Legislators plan to try—again— to limit cell phone use while driving

It’s time to put an end to pushing “send” when your hands should be on the wheel, lawmakers say. Plans are in the works to create bills for the 2011 legislative session targeting cell phone use while driving, including bills by state Sen. Shirley Breeden, D-Henderson, and Assemblyman Mark Manendo, D-Las Vegas. But is Nevada really ready for such a law?

Full Attention to Driving

Although there’s no law against using cell phones while driving in Nevada, Metropolitan Police officers do issue citations to people driving erratically (because of cell phones or other reasons) within the city and county, citing them for failure to pay full attention to driving. Of the 1,739 collisions in which “failure to pay full attention” was a factor in 2009, police listed the following distractions:

  • 949 were for “other”
  • 388 were unknown
  • 174 were for cell phones
  • 65 were for children
  • 57 were for radio/CD player
  • 28 were for electronic equipment
  • 27 were for eating
  • 17 were for reading
  • 15 were for animals
  • 10 were for smoking
  • 9 were for personal hygiene

Currently, six states and the Virgin Islands prohibit drivers from using handheld cell phones while driving; and 25 states, Washington, D.C. and Guam ban text messaging for drivers.

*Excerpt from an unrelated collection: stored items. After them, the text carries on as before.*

theorem State.noteAlloc_frame {m g : Bool} {a s : State} (h : Frame m g a s) (d : Nat) (a1 : Nat) : Frame m g a (State.noteAlloc s d a1) := by
  unfold State.noteAlloc
  try dsimp only
  repeat' first
    | with_reducible assumption | with_reducible apply State.updRun_frame | with_reducible apply State.raise_frame
    | with_reducible apply Frame.ite | intro _ | split | dsimp only | fail_if_no_progress with_reducible apply Frame.lit

theorem State.grantTiles_frame {m g : Bool} {a s : State} (h : Frame m g a s) (d : Nat) (a1 : Nat) : Frame m g a (State.grantTiles s d a1) := by
  unfold State.grantTiles
  repeat' first
    | with_reducible assumption | with_reducible apply State.noteAlloc_frame | with_reducible apply State.allocate_frame

theorem State.takeEng_frame {m g : Bool} {a s : State} (h : Frame m g a s) (d : Nat) (eng : Eng) : Frame m g a (State.takeEng s d eng) := by
  unfold State.takeEng
  try dsimp only
  repeat' first
    | with_reducible assumption | with_reducible exact Frame.refl _ | with_reducible apply State.refuseAt_frame
    | with_reducible apply State.noteStart_frame | with_reducible apply State.grantTiles_frame | with_reducible apply Frame.ite
    | with_reducible apply Frame.foldl | with_reducible apply Frame.foldlFst | intro _ | split | dsimp only
    | fail_if_no_progress with_reducible apply Frame.lit

theorem State.takeIn_frame {m g : Bool} {a s : State} (h : Frame m g a s) (d : Nat) (a1 : Nat) : Frame m g a (State.takeIn s d a1) := by
  unfold State.takeIn
  repeat' first
    | with_reducible assumption | with_reducible apply State.takeEng_frame

theorem State.noteVer_frame {m g : Bool} {a s : State} (h : Frame m g a s) (c : Cmd) : Frame m g a (State.noteVer s c) := by
  unfold State.noteVer
  try dsimp only
  repeat' first
    | with_reducible assumption | with_reducible apply Frame.ite | intro _ | dsimp only | fail_if_no_progress with_reducible apply Frame.lit

theorem State.staleRun_frame {m g : Bool} {a s : State} (h : Frame m g a s) (r : ArrRun) (v : Nat) : Frame m g a (State.staleRun s r v) := by
  unfold State.staleRun
  try dsimp only
  repeat' first
    | with_reducible assumption | with_reducible apply State.failRun_frame

theorem State.poisonRun_frame {m g : Bool} {a s : State} (h : Frame m g a s) (r : ArrRun) (x : Operand) (ranges : List (Nat × Nat)) : Frame m g a (State.poisonRun s r x ranges) := by
  unfold State.poisonRun
  repeat' first
    | with_reducible assumption | with_reducible apply State.failRun_frame | with_reducible apply State.uncorrEvents_frame

theorem State.fill_frame {m g : Bool} {a s : State} (h : Frame m g a s) (r : ArrRun) (c : Cmd) (x : Operand) (src : Nat → Nat → List (Option Block)) : Frame m g a (State.fill s r c x src) := by
  unfold State.fill
  try dsimp only
  repeat' first
    | with_reducible assumption | with_reducible apply State.updRun_frame | with_reducible apply State.io_frame
    | with_reducible apply State.countRegions_frame | intro _ | dsimp only | fail_if_no_progress with_reducible apply Frame.lit

theorem State.assembleRun_frame {m g : Bool} {a s : State} (h : Frame m g a s) (r : ArrRun) (c : Cmd) (x : Operand) (y : Operand) : Frame m g a (State.assembleRun s r c x y) := by
  unfold State.assembleRun
  try dsimp only
  repeat' first
    | with_reducible assumption | with_reducible apply State.poisonRun_frame | with_reducible apply State.fill_frame
    | with_reducible apply State.noteVer_frame | with_reducible apply Frame.ite | dsimp only

theorem State.assemble_frame {m g : Bool} {a s : State} (h : Frame m g a s) (d : Nat) (a1 : Nat) : Frame m g a (State.assemble s d a1) := by
  unfold State.assemble
  try dsimp only
  repeat' first
    | with_reducible assumption | with_reducible apply State.staleRun_frame | with_reducible apply State.assembleRun_frame
    | with_reducible apply Frame.ite | intro _ | split | dsimp only | fail_if_no_progress with_reducible apply Frame.lit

The Metropolitan Police Department also supports a ban on texting while driving.

“We would like to have a law passed where texting is against the law,” says Capt. Richard Collins of Metro’s Department of Public Safety. “As far as a no-phone zone, I don’t know if we’ll ever be able to get that, as far as the law goes. But people need to pay attention to what they’re doing when they’re driving.”

That may be easier said than done. The only law Nevada has on the books regarding cell phones and driving is one passed in 2003 prohibiting local governments from regulating cell phones in automobiles.

Still, while there’s no explicit law relating to cell phones and driving, Collins says Metro regularly issues citations to distracted cell phone users under the “Full Attention to Driving” law.

Out of 134,148 total traffic citations in 2009, 3,856 were issued for motorists failing to pay full attention to driving, the reason also cited in 1,739 collisions.

“I think everybody is aware that if you’re doing something and not putting all of your focus on driving, then things can happen,” Collins says.

Manendo is certainly aware of it. For the past two legislative sessions he has tried to get a law passed targeting juveniles using electronic devices while driving, including cell phones and video games. Twice it’s failed, but he’s not deterred. If elected to the state Senate, he says he plans to bring it up again in 2011.

“We have data from other states that shows juveniles are more likely to get into crashes or get killed behind the wheel [while texting or using some kind of handheld device] than somebody who’s in their 40s, because they just lack the experience,” Manendo says.

He thinks that a law aimed at minors will help spread awareness about the dangers of texting while driving.

“I’m just absolutely convinced you have to change attitudes early on in life,” Manendo says. “If you have teens that know in advance it’s against the law … then I’m hoping they’ll be less likely to do that later on.”

Breeden is taking a heavier-handed approach. She sponsored a bill in 2009 that would prohibit texting while driving for people of any age. The bill made it through the Senate but died in the Assembly.

Breeden says she’s working on a more restrictive bill requiring cell phone users to implement hands-free devices while driving.

“We’ve got to keep our roads safe,” she says. “I’m going to try it again, and hopefully the Assembly folks will understand just how important of an issue it is.”